(Data records)
theorem setZone_follows {zk : Nat} {z : Zone} {U : Nat} {r s : State} (h : Follows U r s) (hU : 65536 ||| U = U) :
    Follows U r (setZone zk z s) := by
  unfold setZone
  repeat' first
    | with_reducible assumption
    | intro _
    | with_reducible exact Follows.set_map (by assumption) (lor_sub (by decide) hU)
    | (with_reducible refine Follows.set_map ?_ (lor_sub (by decide) hU); first | with_reducible exact Follows.refl _ _)
    | split
    | (extract_lets +onlyGivenNames x; refine Follows.cut (x := x) ?_ ?_; rotate_left; clear_value x; intro _; rotate_right; subst x)
    | (extract_lets +onlyGivenNames x; clear_value x)
    | with_reducible exact Follows.refl _ _

theorem zoneOpen_follows {zk seat : Nat} {U : Nat} {r s t : State} (h : Follows U r s) (hU : 65536 ||| U = U) (he : zoneOpen zk seat s = some t) : Follows U r t := by
  unfold zoneOpen at he
  dsimp only at he
  repeat' split at he
  all_goals first
    | cases he; first | exact h | exact setZone_follows h (lor_sub (by decide) hU)
    | cases he

theorem zoneAdmit_follows {c : Cmd} {p : NsParams} {U : Nat} {r s : State} (h : Follows U r s) (hU : 65536 ||| U = U) :
    Follows U r (zoneAdmit c p s).2 := by
  unfold zoneAdmit
  repeat' first
    | with_reducible assumption
    | intro _
    | with_reducible refine setZone_follows ?_ (lor_sub (by decide) hU)
    | with_reducible refine Follows.ite ?_ ?_
    | split
    | (extract_lets +onlyGivenNames x; refine Follows.cut (x := x) ?_ ?_; rotate_left; clear_value x; intro _; rotate_right; subst x)
    | (extract_lets +onlyGivenNames x; clear_value x)
    | refine Follows.snd (by assumption) ?_
    | refine Follows.fst (by assumption) ?_
    | dsimp only
    | with_reducible exact Follows.refl _ _
    | exact zoneOpen_follows (by with_reducible assumption) (lor_sub (by decide) hU) (by assumption)

theorem zoneWritesFail_follows {nsid zone size : Nat} {U : Nat} {r s : State} (h : Follows U r s) (hU : 18341889 ||| U = U) :
    Follows U r (zoneWritesFail nsid zone size s) := by
  unfold zoneWritesFail
  repeat' first
    | with_reducible assumption
    | intro _
    | with_reducible refine foldS_follows ?_ ?_
    | with_reducible refine ingestError_follows ?_ (lor_sub (by decide) hU)
    | split
    | refine Follows.snd (by assumption) ?_
    | refine Follows.fst (by assumption) ?_
    | dsimp only
    | with_reducible exact Follows.refl _ _

theorem zoneSeal_follows {pool nsid zone home : Nat} {U : Nat} {r s : State} (h : Follows U r s) (hU : 18714897 ||| U = U) :
    Follows U r (zoneSeal pool nsid zone home s) := by
  unfold zoneSeal
  repeat' first
    | with_reducible assumption
    | intro _
    | with_reducible refine rowClose_follows ?_ (lor_sub (by decide) hU)
    | split
    | with_reducible exact Follows.refl _ _

theorem zoneFree_follows {pool nsid zone home : Nat} {U : Nat} {r s : State} (h : Follows U r s) (hU : 17072449 ||| U = U) :
    Follows U r (zoneFree pool nsid zone home s) := by
  unfold zoneFree
  repeat' first
    | with_reducible assumption
    | intro _
    | with_reducible refine dirtySub_follows ?_ (lor_sub (by decide) hU)
    | with_reducible refine rowMod_follows ?_ (lor_sub (by decide) hU)
    | with_reducible refine redundancy_follows ?_ (lor_sub (by decide) hU)
    | split
    | (extract_lets +onlyGivenNames x; refine Follows.cut (x := x) ?_ ?_; rotate_left; clear_value x; intro _; rotate_right; subst x)
    | (extract_lets +onlyGivenNames x; clear_value x)
    | with_reducible exact Follows.refl _ _

theorem zoneDrop_follows {zk : Nat} {U : Nat} {r s : State} (h : Follows U r s) (hU : 65536 ||| U = U) :
    Follows U r (zoneDrop zk s) := by
  unfold zoneDrop
  repeat' first
    | with_reducible assumption
    | intro _
    | with_reducible refine Follows.ite ?_ ?_
    | with_reducible exact Follows.set_map (by assumption) (lor_sub (by decide) hU)
    | (with_reducible refine Follows.set_map ?_ (lor_sub (by decide) hU); first | with_reducible refine Follows.ite ?_ ?_ | with_reducible exact Follows.refl _ _)
    | split
    | (extract_lets +onlyGivenNames x; refine Follows.cut (x := x) ?_ ?_; rotate_left; clear_value x; intro _; rotate_right; subst x)
    | (extract_lets +onlyGivenNames x; clear_value x)
    | with_reducible exact Follows.refl _ _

- **Prompt**:
Search the data for the string "unfold". List each line that has it.

- **Exercise result**:
  unfold setZone
  unfold zoneOpen at he
  unfold zoneAdmit
  unfold zoneWritesFail
  unfold zoneSeal
  unfold zoneFree
  unfold zoneDrop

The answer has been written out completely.